YOUR TASK:
Work through the records below and copy every line that includes "again".
Top of GIVEN DATA
/-- A block mapped to the next spare block of its channel: spares are taken die by die from the lowest block number (DESIGN CHOICE; log entry 30). -/
def State.remapBlock (s : State) (c d b : Nat) : State :=
  let x := s.index
  let ds := (List.range 12).filter fun k => !x.deadDies.contains (12 * c + k)
  let k := tGet 0 x.spares c
  let to_ := (ds.getD (k % max 1 ds.length) 0) * 2 ^ 13 + (5461 - x.fmtSpare) + k / max 1 ds.length
  let fresh := !tHas x.remap (blockKey c d b)
  let s := s.setIndex { x with remap := tIns (blockKey c d b) to_ x.remap, spares := tSet 0 x.spares c (k + 1) }
  s.addO (Od.blocksRetired c) (b2n fresh)

/-- A block queued for a rebuild. -/
def State.queueRebuild (s : State) (st : Nat) (ks : List Nat) : State :=
  let x := s.index
  let ks := ks.filter fun k => !x.rebuild.contains k
  let idle := x.rebuild.isEmpty
  if ks.isEmpty then s else
  let s := s.setIndex { x with rebuild := x.rebuild ++ ks }
  let s := if idle then (s.setO Od.rebuildDone 0).setO Od.rebuildTotal 0 else s
  (s.addO Od.rebuildTotal ks.length).setO Od.rebuildState (max st (if idle then 0 else s.o Od.rebuildState))

/-- The index works on with less than everything. -/
def State.indexDegraded (s : State) : State := if s.o Od.indexState = 3 then s.setO Od.indexState 4 else s

/-- A channel fails (R385): reads of it are reconstructed, new stripes use the others, and every allocated segment is rewritten. -/
def State.channelFails (s : State) (c core mb : Nat) : State :=
  let x := s.index
  if x.deadCh.contains c then s else
  let segs := ((x.runs.flatMap fun r => (List.range (r.2 + 1)).map fun i => (r.1 + i) / 512).eraseDups.map fun g => 2 ^ 30 + g) ++
    x.usedSegs.map fun g => 2 ^ 31 + g
  let s := s.setIndex { x with deadCh := c :: x.deadCh, rebuild := x.rebuild.filter fun k => decide (2 ^ 30 ≤ k) || k / 2 ^ 20 != c }
  let s := s.setO Od.channelsInService (setBitTo (s.o Od.channelsInService) c false)
  let s := (s.setO (Od.spokeState c) 3).indexDegraded
  let s := s.queueRebuild 2 segs
  let s := s.fault1 0x2E 10 0xFFFFF 2 0 0 [(32, s.o Od.channelsInService)]
  s.spokeEvent core mb 8 c 0 0 (pageField 0 0 0)

/-- A die fails (R384); `ms` blocks of it belong to the model store.  Too few spares on its channel fail the channel. -/
def State.dieFails (s : State) (c d ms core mb : Nat) : State :=
  let x := s.index
  if x.deadDies.contains (12 * c + d) || x.deadCh.contains c then s else
  let dir := if x.fmtLists = 0 then [] else (List.range 4).map fun i => x.fmtStore + i
  let idx := (x.runs.flatMap fun r => ((List.range r.2).map fun i => r.1 + i).filter fun t => x.stripeDie t == d).map x.stripeBlock
  let txt := (x.usedSegs.filter fun g => g % 12 == d).map fun g => x.textBlock (g * 47616)
  let bs := (List.range ms ++ dir ++ idx ++ txt).eraseDups
  let s := s.setIndex { x with deadDies := (12 * c + d) :: x.deadDies }
  let left := s.index.sparesLeft c
  let s := s.setO (Od.dieState c) (octSet (s.o (Od.dieState c)) 12 1 d 1)
  let s := (s.setO (Od.spokeState c) 2).indexDegraded
  let s := s.fault1 0x2D 10 (16 * c + d) 2 0 0 [(16, sat 16 left)]
  let s := s.spokeEvent core mb 7 c 0 0 (pageField d 0 0)
  if left < bs.length then s.channelFails c core mb
  else s.queueRebuild 1 (bs.map (blockKey c d))

/-- A block of a die is retired (R361); more than DIE_FAIL_BLOCKS of them fail the die (R384). -/
def State.retireBlock (s : State) (c d b core mb : Nat) : State :=
  let s := s.remapBlock c d b
  let n := (s.index.remap.filter fun e => e.1 / 2 ^ 13 == blockKey c d 0 / 2 ^ 13).length
  if s.o Od.dieFailBlocks < n then s.dieFails c d 0 core mb else s

/-- A program has failed on a block: the block is retired, and a spoke event says so. -/
def State.programFails (s : State) (c d b q core mb : Nat) : State :=
  (s.retireBlock c d b core mb).spokeEvent core mb 4 c 0 0 (pageField d b q)

/-- A side page whose program failed is put at the next free page of the open stripe t. -/
def Index.moveSide (x : Index) (n t : Nat) : Index :=
  { x with
    formed := x.formed.map fun q => if q.num == n then { q with stripe := t, at_ := x.stripeN, per := x.per } else q
    stripeN := x.stripeN + 1, stripe := if x.stripeN + 1 < x.per then some t else none }

/-- A text page whose program failed is put at page g of the log, its frames with forward addresses. -/
def Index.moveText (x : Index) (n g : Nat) : Index :=
  let fs := x.framesOn n
  let size := (fs.map fun e => 16 * cdiv e.2.bytes.length 16).sum
  { x with textLast := some g, inflight := x.inflight.erase n ++ [g]
           usedSegs := if x.usedSegs.contains (g / 47616) then x.usedSegs else (g / 47616) :: x.usedSegs
           text := applyAll (fun (t : Tbl Frame0) (e : Nat × Frame0) => tIns (g * 1024 + e.1 % 1024) e.2 t)
             (x.text.filter fun e => e.1 / 1024 != n) fs
           forward := applyAll (fun (t : Tbl Nat) (e : Nat × Frame0) => tIns e.1 (g * 1024 + e.1 % 1024) t) x.forward fs
           segLive := tMod 0 (tMod 0 x.segLive (n / 47616) (· - size)) (g / 47616) (· + size) }

/-- PROGRAM_FAILURE (R361, R371, R381, R423): the program of a side page (kind 0, sequence number n), a text page (1, page n) or a main
page of list n's merge (2) has failed; its block is retired and the page is written again at the next free page of its region. -/
def execProgramFailure (kind : Fin 3) (n core mb : Nat) (s : State) : Res :=
  .next <|
    let x := s.index
    if kind.val = 0 then
      match x.formed.find? fun p => p.num == n with
      | none => s
      | some p =>
        let next : Option (Index × Nat) := match x.stripe with
          | some t => some (x, t)
          | none => (x.alloc 1).map fun q => ({ q.1 with stripeN := 0, stripeAt := s.beat }, q.2)
        match next with
        | none => s
        | some (y, t) =>
          (s.setIndex (y.moveSide n t)).programFails (x.stripeChan p.per p.stripe p.at_) (x.stripeDie p.stripe) (x.stripeBlock p.stripe)
            (p.per * (p.stripe % 512) + p.at_) core mb
    else if kind.val = 1 then
      if !x.inflight.contains n then s else
      match x.textAfter x.textLast with
      | none => s
      | some g => (s.setIndex (x.moveText n g)).programFails (x.textChan n) (x.textDie n) (x.textBlock n) (n % 47616) core mb
    else
      match (x.list n).merge with
      | none => s
      | some m => if m.ready || m.nothing then s else
          s.programFails (x.stripeChan m.per m.first 0) (x.stripeDie m.first) (x.stripeBlock m.first) (m.per * (m.first % 512)) core mb

/-- DIE_FAILURE (R384). -/
def execDieFailure (c : Fin 32) (d : Fin 12) (ms core mb : Nat) (s : State) : Res := .next (s.dieFails c.val d.val ms core mb)

/-- CHANNEL_FAILURE (R385). -/
def execChannelFailure (c : Fin 32) (core mb : Nat) (s : State) : Res := .next (s.channelFails c.val core mb)

/-- Every allocated segment is written for the channels in service (R385, R393). -/
def State.narrowed (s : State) : State :=
  let x := s.index
  let v (y : Version) : Version := { y with per := x.per }
  let x := { x with narrow := true, lists := x.lists.map fun e => (e.1, { e.2 with vers := e.2.vers.map v })
                    sidePages := x.sidePages.map fun p => { p with per := x.per } }
  ((s.setIndex x).setO Od.ratedEntries x.rated).putFill

/-- A queued block is written to a spare one; with the last of a failed die's the die is rebuilt (R384). -/
def State.blockRebuilt (s : State) (k : Nat) (rest : List Nat) : State :=
  let c := k / 2 ^ 20
  let d := k / 2 ^ 13 % 128
  let s := s.remapBlock c d (k % 2 ^ 13)
  if s.index.deadDies.contains (12 * c + d) && !(rest.any fun j => decide (j < 2 ^ 30) && j / 2 ^ 13 == k / 2 ^ 13) then
    let s := s.setIndex { s.index with rebuilt := (12 * c + d) :: s.index.rebuilt }
    s.setO (Od.dieState c) (octSet (s.o (Od.dieState c)) 12 1 d 2)
  else s

/-- What is left of a rebuild decides REBUILD_STATE. -/
def State.rebuildGoesOn (s : State) (rest : List Nat) : State :=
  if rest.isEmpty then s.setO Od.rebuildState 0
  else if rest.all fun j => decide (j < 2 ^ 30) then s.setO Od.rebuildState 1 else s

/-- REBUILD_BLOCK_DONE (R384, R385): the next queued block, or segment of a channel's rebuild, is written. -/
def execRebuildBlockDone (s : State) : Res :=
  .next <| match s.index.rebuild with
  | [] => s
  | k :: rest =>
    let s := (s.setIndex { s.index with rebuild := rest }).addO Od.rebuildDone 1
    let s := if 2 ^ 30 ≤ k then (if rest.all fun j => decide (j < 2 ^ 30) then s.narrowed else s) else s.blockRebuilt k rest
    s.rebuildGoesOn rest

/-- A page whose bytes are lost (R386): the record, the event, and what holds the page. -/
def State.pageLost (s : State) (c d b q list version core mb : Nat) : State :=
  let s := s.fault1 0x2F 10 (16 * c + d) 3 0 0 [(18, list), (32, version), (41, pageField d b q)]
  s.spokeEvent core mb 6 c 0 0 (pageField d b q)

/-- A page's bytes are given back by the rest of its stripe: counted, a spoke event, and the block queued for a rebuild (R383). -/
def State.readBack (s : State) (c d b q cw core mb : Nat) : State :=
  let x := s.index
  let s := (s.addO (Od.unreadable c) cw).addO Od.reconstructedReads 1
  let s := applyAll (fun s k => if k == c || x.deadCh.contains k then s else s.addO (Od.pagesRead k) 1) s (List.range 32)
  let s := s.spokeEvent core mb 5 c 0 0 (pageField d b q)
  if x.deadDies.contains (12 * c + d) || x.deadCh.contains c then s else s.queueRebuild 1 [blockKey c d b]

/-- A main page of a list's current version is lost: the list is damaged (R386). -/
def State.mainLostPage (s : State) (l page : Nat) : State :=
  let y := s.index.list l
  let v := y.cur
  (s.setList l { y with damaged := true, vers := y.vers.set 0 { v with lost := page :: v.lost } }).addO Od.lostPages 1

/-- A side page is lost: the lists with entries there are damaged (R386). -/
def State.sideLostPage (s : State) (n : Nat) : State :=
  let x := s.index
  (s.setIndex { x with
    sidePages := x.sidePages.map fun f => if f.num == n then { f with lost := true } else f
    lists := x.lists.map fun e => if e.2.side.any fun w => w.page == n then (e.1, { e.2 with damaged := true }) else e }).addO
      Od.lostPages 1

/-- The frames of a text page are lost (R386). -/
def State.textLostPage (s : State) (n : Nat) : State :=
  let x := s.index
  s.setIndex { x with text := x.text.map fun e => if e.1 / 1024 == n then (e.1, { e.2 with lost := true }) else e }

/-- READ_RECONSTRUCT (R383, R386, R392): a read of page `page` (kind 0 main page of list n's current version, 1 side page with sequence
number n, 2 text page n, 3 a page of model-store object n on channel `c`) finds `cw` codewords unreadable; `ok` says whether the rest of
its stripe gives the bytes back.  A page of a stripe whose parity is not yet written is served from staging. -/
def execReadReconstruct (kind : Fin 4) (n page : Nat) (c : Fin 32) (cw : Nat) (ok : Bool) (core mb : Nat) (s : State) : Res :=
  .next <|
    let x := s.index
    if kind.val = 0 then
      let y := x.list n
      let v := y.cur
      if y.vers.isEmpty || decide (x.mainPages v.ents.length ≤ page) || v.lost.contains page then s else
      let t := v.first + page / v.per
      let c := x.stripeChan v.per t (page % v.per)
      let q := v.per * (t % 512) + page % v.per
      if ok then s.readBack c (x.stripeDie t) (x.stripeBlock t) q cw core mb
      else ((s.addO (Od.unreadable c) cw).mainLostPage n page).pageLost c (x.stripeDie t) (x.stripeBlock t) q n v.num core mb
    else if kind.val = 1 then
      match x.sidePages.find? fun p => p.num == n && !p.lost with
      | none => s
      | some p =>
        let c := x.stripeChan p.per p.stripe p.at_
        let q := p.per * (p.stripe % 512) + p.at_
        if x.stripe == some p.stripe || x.formed.any (fun f => f.stripe == p.stripe) then s.addO (Od.unreadable c) cw
        else if ok then s.readBack c (x.stripeDie p.stripe) (x.stripeBlock p.stripe) q cw core mb
        else ((s.addO (Od.unreadable c) cw).sideLostPage n).pageLost c (x.stripeDie p.stripe) (x.stripeBlock p.stripe) q
          (2 ^ 18 - 1) (2 ^ 32 - 1) core mb
    else if kind.val = 2 then
      let c := x.textChan n
      if !(x.text.any fun e => e.1 / 1024 == n && e.2.done) then s
      else if ok then s.readBack c (x.textDie n) (x.textBlock n) (n % 47616) cw core mb
      else ((s.addO (Od.unreadable c) cw).textLostPage n).pageLost c (x.textDie n) (x.textBlock n) (n % 47616)
        (2 ^ 18 - 1) (2 ^ 32 - 1) core mb
    else
      let o := s.storeObj n
      let d := page / 2 ^ 13 % 12
      if o.state != 2 then s
      else if ok then s.readBack c.val d (page % 2 ^ 13) 0 cw core mb
      else ((s.addO (Od.unreadable c.val) cw).setStoreObj n { o with bad := true }).pageLost c.val d (page % 2 ^ 13) 0
        (2 ^ 18 - 1) (2 ^ 32 - 1) core mb

/-- INDEX_DIRECTORY_REBUILT (R608): the directory is rebuilt from its checkpoint and journal; windows start again. -/
def execIndexDirectoryRebuilt (s : State) : Res :=
  .next <| guardS s.index.dirLost s fun s =>
    let s := s.setIndex { s.index with dirLost := false, ckpt := s.beat }
    if s.o Od.indexState = 4 ∧ s.index.deadDies = [] ∧ s.index.deadCh = [] then s.setO Od.indexState 3 else s

/-! ## Format, mount and unmount (R363, R394, R414) -/

/-- INDEX_FORMAT (R362, R363, R365, R394): the sizes take effect and the index and text regions are empty. -/
def execIndexFormat (s : State) : Res :=
  .next <| guardS (s.o Od.indexState == 1) s fun s =>
    let ms := s.o Od.modelStoreBlocks
    let ib := s.o Od.indexBlocks
    let sb := s.o Od.spareBlocks
    let x := s.index
    let y : Index := { remap := x.remap, spares := x.spares, deadDies := x.deadDies, rebuilt := x.rebuilt, deadCh := x.deadCh
                       narrow := !x.deadCh.isEmpty, fmtWidth := s.o Od.codeWidth, fmtLists := s.o Od.lists, fmtStore := ms
                       fmtIndex := ib, fmtSpare := sb, fmtText := 5461 - ms - ib - sb, dicts := x.dicts, dictPend := x.dictPend }
    let s := s.setIndex y
    let s := applyAll (fun s (e : Nat × Nat) => s.setO e.1 e.2) s
      [(Od.textBlocks, y.fmtText), (Od.entriesPerPage, pageEntries y.fmtWidth), (Od.ratedEntries, y.rated), (Od.nextEntryNumber, 0),
       (Od.rebuildState, 0), (Od.rebuildDone, 0), (Od.rebuildTotal, 0), (Od.sweepListsLeft, 0), (Od.listsCached, 0),
       (Od.indexState, 6)]
    (applyAll (fun s t => s.setO (Od.sideUsed t) 0) s (List.range 256)).recount

/-- The slots i of a frame that meet a test, as a mask. -/
def slotMask (p : Nat → Bool) : Nat := ((List.range 256).filter p).foldl (fun m i => m + 2 ^ i) 0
Bottom of GIVEN DATA
TASK ANSWER:
page of list n's merge (2) has failed; its block is retired and the page is written again at the next free page of its region. -/
/-- INDEX_DIRECTORY_REBUILT (R608): the directory is rebuilt from its checkpoint and journal; windows start again. -/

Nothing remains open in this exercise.